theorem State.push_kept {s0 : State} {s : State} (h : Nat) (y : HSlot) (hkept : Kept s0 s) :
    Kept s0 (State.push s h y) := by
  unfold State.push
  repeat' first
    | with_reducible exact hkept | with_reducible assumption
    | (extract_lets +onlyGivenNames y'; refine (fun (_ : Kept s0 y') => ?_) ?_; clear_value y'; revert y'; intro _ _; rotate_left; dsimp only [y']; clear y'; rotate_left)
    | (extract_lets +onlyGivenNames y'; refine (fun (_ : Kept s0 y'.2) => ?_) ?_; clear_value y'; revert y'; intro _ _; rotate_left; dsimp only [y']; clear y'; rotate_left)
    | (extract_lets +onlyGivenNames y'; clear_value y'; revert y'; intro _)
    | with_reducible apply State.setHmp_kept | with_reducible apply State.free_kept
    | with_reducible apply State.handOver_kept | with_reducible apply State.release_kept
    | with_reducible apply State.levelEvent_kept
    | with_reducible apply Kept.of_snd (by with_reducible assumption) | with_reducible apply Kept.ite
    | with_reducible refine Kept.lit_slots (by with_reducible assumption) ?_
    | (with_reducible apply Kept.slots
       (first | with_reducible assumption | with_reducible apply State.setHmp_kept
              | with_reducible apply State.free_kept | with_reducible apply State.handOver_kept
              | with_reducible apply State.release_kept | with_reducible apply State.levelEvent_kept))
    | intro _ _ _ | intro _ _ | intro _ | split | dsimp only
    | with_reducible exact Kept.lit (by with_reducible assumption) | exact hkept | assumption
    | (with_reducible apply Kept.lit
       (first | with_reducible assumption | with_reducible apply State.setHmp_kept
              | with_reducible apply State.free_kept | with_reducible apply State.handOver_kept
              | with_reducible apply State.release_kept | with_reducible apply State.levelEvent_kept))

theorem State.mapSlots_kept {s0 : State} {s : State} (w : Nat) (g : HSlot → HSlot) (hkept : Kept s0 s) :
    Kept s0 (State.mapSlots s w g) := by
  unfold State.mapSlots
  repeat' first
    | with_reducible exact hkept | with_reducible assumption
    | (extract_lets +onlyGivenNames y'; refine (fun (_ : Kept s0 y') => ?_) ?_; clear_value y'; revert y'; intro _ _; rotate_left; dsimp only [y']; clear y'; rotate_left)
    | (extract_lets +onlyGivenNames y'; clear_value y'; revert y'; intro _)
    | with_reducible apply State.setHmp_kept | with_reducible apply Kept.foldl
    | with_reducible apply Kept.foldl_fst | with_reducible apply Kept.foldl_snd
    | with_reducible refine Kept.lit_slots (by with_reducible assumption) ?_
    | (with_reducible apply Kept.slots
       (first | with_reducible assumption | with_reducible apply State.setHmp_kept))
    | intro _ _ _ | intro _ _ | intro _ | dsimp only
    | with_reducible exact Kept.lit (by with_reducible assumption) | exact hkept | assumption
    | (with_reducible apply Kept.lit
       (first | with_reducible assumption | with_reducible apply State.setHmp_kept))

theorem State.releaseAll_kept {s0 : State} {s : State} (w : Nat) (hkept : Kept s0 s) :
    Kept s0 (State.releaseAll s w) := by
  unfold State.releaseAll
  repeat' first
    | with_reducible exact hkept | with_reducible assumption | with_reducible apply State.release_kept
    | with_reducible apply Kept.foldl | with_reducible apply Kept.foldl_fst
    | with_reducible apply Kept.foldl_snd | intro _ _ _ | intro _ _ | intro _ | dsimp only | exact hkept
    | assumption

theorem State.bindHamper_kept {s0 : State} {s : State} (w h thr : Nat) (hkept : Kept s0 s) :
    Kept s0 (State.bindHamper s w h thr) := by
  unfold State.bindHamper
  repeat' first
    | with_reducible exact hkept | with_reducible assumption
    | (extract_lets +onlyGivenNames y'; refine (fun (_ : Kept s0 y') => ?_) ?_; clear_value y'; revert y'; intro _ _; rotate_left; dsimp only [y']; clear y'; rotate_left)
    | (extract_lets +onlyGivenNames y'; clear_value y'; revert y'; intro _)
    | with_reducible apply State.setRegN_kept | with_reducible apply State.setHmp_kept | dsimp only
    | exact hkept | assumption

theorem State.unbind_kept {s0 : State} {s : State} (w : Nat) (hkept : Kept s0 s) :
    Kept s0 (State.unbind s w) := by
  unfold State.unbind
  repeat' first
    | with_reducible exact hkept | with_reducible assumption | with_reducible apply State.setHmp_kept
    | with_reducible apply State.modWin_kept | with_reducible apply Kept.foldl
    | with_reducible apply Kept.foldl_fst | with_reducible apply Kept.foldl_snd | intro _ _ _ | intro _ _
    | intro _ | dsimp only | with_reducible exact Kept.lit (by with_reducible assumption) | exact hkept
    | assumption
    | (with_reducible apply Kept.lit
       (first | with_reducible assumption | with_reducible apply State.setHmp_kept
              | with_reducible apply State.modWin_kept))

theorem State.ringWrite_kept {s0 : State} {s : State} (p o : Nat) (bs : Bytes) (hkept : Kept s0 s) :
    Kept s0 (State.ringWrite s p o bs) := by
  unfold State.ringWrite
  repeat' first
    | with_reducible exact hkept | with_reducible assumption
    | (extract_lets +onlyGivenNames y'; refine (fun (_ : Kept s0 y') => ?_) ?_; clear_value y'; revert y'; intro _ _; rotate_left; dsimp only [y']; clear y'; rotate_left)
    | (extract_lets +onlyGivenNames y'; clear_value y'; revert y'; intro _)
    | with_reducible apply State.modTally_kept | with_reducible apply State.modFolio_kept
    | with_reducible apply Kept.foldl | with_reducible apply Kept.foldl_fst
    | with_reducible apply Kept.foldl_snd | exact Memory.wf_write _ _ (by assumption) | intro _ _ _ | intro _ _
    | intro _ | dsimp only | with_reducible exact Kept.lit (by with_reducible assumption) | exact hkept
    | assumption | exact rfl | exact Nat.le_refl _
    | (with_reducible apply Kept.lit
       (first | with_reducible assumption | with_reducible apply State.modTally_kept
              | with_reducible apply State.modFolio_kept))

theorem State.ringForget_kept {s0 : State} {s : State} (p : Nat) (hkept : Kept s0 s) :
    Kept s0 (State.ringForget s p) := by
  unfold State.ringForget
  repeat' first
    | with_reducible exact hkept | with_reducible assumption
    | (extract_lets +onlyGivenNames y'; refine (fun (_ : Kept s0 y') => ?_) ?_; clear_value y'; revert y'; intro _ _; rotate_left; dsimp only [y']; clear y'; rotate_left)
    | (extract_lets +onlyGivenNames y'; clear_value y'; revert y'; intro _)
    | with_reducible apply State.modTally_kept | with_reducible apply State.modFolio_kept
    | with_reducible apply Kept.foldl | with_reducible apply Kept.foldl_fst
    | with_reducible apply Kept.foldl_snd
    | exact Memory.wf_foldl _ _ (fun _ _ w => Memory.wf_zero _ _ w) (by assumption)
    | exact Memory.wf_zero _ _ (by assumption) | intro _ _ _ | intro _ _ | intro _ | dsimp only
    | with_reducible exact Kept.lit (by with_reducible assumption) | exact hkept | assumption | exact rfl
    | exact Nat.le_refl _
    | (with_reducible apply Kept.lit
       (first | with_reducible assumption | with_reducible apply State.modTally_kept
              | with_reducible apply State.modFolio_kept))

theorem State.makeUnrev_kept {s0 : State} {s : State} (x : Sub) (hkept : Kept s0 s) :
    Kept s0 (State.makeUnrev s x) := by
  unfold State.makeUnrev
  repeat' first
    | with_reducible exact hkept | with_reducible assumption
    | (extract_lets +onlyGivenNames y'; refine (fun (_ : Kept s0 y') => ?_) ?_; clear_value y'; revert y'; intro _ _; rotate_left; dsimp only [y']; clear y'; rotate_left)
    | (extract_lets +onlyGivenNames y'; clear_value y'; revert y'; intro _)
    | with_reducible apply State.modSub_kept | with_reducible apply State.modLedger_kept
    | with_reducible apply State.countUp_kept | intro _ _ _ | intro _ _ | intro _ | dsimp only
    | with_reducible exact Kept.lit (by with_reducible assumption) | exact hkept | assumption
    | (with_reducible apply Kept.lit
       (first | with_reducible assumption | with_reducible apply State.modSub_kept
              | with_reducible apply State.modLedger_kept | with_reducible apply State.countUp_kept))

==

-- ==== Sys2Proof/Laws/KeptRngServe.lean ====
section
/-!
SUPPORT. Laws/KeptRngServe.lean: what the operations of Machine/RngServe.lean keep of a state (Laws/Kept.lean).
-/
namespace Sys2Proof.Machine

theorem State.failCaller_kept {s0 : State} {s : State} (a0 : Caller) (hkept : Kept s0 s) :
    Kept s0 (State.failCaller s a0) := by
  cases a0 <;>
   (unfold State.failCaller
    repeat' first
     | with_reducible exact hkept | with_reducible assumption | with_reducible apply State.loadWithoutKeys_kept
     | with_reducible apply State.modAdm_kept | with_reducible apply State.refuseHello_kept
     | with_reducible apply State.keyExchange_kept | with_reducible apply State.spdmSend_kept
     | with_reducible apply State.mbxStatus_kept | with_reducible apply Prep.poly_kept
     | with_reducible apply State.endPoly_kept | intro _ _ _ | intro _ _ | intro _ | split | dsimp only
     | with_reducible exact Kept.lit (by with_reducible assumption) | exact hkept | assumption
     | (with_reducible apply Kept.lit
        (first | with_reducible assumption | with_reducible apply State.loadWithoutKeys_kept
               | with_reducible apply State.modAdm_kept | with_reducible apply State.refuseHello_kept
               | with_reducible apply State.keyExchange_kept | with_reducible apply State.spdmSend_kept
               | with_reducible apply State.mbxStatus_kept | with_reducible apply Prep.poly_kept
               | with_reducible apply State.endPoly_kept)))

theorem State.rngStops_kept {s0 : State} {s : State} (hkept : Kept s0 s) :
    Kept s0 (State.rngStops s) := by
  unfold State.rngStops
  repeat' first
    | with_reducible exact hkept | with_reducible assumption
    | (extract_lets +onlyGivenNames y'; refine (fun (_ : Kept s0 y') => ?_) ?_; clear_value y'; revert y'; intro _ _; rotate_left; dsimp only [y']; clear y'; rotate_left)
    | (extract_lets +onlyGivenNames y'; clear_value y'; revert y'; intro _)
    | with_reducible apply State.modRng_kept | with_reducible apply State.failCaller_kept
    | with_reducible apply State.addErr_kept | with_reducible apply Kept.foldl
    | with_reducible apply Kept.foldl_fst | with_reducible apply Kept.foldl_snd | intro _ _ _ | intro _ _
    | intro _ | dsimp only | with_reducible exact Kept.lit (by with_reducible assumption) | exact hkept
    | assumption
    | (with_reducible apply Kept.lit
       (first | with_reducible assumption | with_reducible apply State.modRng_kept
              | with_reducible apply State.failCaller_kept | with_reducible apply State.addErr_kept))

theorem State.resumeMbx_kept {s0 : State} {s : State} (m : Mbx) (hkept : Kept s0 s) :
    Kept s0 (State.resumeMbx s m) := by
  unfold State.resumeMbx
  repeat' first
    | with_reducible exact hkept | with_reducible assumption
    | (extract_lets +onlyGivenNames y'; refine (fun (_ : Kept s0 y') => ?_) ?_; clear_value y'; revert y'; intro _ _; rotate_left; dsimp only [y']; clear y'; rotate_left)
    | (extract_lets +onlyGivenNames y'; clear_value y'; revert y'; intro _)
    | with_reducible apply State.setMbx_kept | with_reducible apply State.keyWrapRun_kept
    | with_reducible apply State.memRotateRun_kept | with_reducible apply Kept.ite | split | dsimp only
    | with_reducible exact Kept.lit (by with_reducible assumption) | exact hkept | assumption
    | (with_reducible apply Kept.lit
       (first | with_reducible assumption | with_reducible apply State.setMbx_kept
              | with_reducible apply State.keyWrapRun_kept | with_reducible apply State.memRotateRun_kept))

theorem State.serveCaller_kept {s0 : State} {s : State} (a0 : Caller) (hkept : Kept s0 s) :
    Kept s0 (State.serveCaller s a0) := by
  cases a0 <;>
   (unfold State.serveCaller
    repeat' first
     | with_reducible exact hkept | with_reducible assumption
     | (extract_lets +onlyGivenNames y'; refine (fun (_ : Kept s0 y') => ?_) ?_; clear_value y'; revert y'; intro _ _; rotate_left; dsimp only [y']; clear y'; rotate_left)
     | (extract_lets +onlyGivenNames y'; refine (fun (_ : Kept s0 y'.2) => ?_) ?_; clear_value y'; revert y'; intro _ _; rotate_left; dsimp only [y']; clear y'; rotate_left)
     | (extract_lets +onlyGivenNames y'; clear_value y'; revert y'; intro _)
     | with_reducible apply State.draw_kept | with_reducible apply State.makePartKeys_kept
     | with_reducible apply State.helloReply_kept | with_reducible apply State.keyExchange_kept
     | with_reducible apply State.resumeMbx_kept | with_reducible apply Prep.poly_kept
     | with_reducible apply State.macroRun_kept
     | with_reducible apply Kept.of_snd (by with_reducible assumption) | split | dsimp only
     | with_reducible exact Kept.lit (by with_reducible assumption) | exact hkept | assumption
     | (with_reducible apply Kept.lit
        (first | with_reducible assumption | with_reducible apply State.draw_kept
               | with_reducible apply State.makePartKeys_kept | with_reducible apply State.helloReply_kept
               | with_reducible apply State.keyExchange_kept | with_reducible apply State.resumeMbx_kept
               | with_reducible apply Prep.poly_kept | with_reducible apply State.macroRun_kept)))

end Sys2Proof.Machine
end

---

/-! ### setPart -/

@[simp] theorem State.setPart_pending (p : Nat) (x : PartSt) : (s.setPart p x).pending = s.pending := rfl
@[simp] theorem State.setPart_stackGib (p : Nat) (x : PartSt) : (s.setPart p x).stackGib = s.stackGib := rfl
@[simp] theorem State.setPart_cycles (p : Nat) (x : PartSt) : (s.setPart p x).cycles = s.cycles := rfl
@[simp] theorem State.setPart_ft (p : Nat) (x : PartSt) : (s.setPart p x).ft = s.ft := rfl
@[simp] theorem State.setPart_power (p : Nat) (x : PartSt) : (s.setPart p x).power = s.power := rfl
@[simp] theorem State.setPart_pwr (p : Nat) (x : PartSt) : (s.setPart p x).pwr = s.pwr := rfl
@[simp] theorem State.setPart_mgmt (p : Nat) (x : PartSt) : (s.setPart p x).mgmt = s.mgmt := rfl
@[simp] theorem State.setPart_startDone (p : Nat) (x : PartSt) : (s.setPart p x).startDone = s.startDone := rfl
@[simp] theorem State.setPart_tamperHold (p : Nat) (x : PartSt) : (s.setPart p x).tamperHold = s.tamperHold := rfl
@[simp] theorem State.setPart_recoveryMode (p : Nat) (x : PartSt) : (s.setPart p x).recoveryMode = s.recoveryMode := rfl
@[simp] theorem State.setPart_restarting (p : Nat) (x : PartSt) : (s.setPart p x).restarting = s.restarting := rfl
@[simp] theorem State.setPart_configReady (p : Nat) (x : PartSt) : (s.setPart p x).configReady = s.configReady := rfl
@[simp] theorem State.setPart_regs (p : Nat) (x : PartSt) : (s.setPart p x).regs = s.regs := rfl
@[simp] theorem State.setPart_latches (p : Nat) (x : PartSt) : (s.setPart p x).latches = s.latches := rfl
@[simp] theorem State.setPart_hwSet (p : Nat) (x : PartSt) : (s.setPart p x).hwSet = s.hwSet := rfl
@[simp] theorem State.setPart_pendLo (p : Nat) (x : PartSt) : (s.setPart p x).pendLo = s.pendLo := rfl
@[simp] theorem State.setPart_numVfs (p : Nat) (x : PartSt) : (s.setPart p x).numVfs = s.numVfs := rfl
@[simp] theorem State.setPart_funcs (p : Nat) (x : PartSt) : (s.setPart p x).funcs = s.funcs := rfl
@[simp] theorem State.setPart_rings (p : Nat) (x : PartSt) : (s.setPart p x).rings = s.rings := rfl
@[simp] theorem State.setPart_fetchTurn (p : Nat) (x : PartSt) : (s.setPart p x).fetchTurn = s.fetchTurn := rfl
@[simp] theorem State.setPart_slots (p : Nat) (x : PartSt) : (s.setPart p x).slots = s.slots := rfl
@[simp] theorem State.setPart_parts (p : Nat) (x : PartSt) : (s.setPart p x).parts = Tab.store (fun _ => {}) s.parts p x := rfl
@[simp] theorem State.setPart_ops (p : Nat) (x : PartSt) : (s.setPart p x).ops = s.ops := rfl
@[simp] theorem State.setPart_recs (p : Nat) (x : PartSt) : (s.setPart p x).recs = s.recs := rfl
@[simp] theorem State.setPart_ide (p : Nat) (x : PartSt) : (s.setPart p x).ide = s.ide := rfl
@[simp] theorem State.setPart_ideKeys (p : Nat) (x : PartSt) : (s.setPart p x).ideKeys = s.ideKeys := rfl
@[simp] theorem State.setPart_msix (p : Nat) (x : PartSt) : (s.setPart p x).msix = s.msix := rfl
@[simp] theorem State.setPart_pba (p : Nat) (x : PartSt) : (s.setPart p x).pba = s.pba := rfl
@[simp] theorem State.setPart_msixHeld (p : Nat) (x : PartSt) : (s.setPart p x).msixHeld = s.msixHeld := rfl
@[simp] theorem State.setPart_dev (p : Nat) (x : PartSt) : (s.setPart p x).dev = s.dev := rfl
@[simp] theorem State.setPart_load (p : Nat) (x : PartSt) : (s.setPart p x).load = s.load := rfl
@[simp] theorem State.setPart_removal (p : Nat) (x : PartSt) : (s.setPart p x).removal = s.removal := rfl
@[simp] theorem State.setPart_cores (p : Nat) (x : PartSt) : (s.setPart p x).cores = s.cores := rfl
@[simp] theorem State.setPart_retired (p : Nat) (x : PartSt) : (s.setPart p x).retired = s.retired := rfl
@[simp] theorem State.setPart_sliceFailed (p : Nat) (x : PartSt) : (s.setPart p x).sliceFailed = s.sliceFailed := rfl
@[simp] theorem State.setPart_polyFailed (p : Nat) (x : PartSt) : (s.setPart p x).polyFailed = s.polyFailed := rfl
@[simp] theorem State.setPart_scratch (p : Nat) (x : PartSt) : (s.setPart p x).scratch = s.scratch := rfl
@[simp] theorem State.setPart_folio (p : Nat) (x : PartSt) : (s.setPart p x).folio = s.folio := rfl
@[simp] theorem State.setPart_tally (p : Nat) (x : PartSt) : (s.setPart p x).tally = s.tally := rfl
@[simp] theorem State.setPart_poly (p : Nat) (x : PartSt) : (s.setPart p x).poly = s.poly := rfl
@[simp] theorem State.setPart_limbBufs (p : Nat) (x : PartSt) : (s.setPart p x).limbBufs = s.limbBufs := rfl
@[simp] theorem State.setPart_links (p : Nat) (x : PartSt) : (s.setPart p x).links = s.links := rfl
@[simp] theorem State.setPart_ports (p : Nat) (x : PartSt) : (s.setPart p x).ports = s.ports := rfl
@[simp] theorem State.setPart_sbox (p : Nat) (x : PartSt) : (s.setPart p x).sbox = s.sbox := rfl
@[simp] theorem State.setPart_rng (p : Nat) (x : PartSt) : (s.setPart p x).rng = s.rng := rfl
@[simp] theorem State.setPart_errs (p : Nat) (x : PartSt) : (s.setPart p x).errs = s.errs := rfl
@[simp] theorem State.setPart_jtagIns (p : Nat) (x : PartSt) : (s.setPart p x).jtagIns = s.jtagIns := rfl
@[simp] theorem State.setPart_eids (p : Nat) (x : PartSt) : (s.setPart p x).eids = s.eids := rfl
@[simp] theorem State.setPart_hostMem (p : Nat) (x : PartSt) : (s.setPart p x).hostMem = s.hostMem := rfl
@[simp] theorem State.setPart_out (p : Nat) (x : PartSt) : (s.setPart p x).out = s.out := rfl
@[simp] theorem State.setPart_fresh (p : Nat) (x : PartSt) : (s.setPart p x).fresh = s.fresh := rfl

▸ Task description:
Starting at the line that has "(bs : Bytes)" and ending at the line that has "Kept s0 (State.ringForget s p) := by", please write out the lines above exactly, leaving out all others.

▸ Answer to the problem:
theorem State.ringWrite_kept {s0 : State} {s : State} (p o : Nat) (bs : Bytes) (hkept : Kept s0 s) :
    Kept s0 (State.ringWrite s p o bs) := by
  unfold State.ringWrite
  repeat' first
    | with_reducible exact hkept | with_reducible assumption
    | (extract_lets +onlyGivenNames y'; refine (fun (_ : Kept s0 y') => ?_) ?_; clear_value y'; revert y'; intro _ _; rotate_left; dsimp only [y']; clear y'; rotate_left)
    | (extract_lets +onlyGivenNames y'; clear_value y'; revert y'; intro _)
    | with_reducible apply State.modTally_kept | with_reducible apply State.modFolio_kept
    | with_reducible apply Kept.foldl | with_reducible apply Kept.foldl_fst
    | with_reducible apply Kept.foldl_snd | exact Memory.wf_write _ _ (by assumption) | intro _ _ _ | intro _ _
    | intro _ | dsimp only | with_reducible exact Kept.lit (by with_reducible assumption) | exact hkept
    | assumption | exact rfl | exact Nat.le_refl _
    | (with_reducible apply Kept.lit
       (first | with_reducible assumption | with_reducible apply State.modTally_kept
              | with_reducible apply State.modFolio_kept))

theorem State.ringForget_kept {s0 : State} {s : State} (p : Nat) (hkept : Kept s0 s) :
    Kept s0 (State.ringForget s p) := by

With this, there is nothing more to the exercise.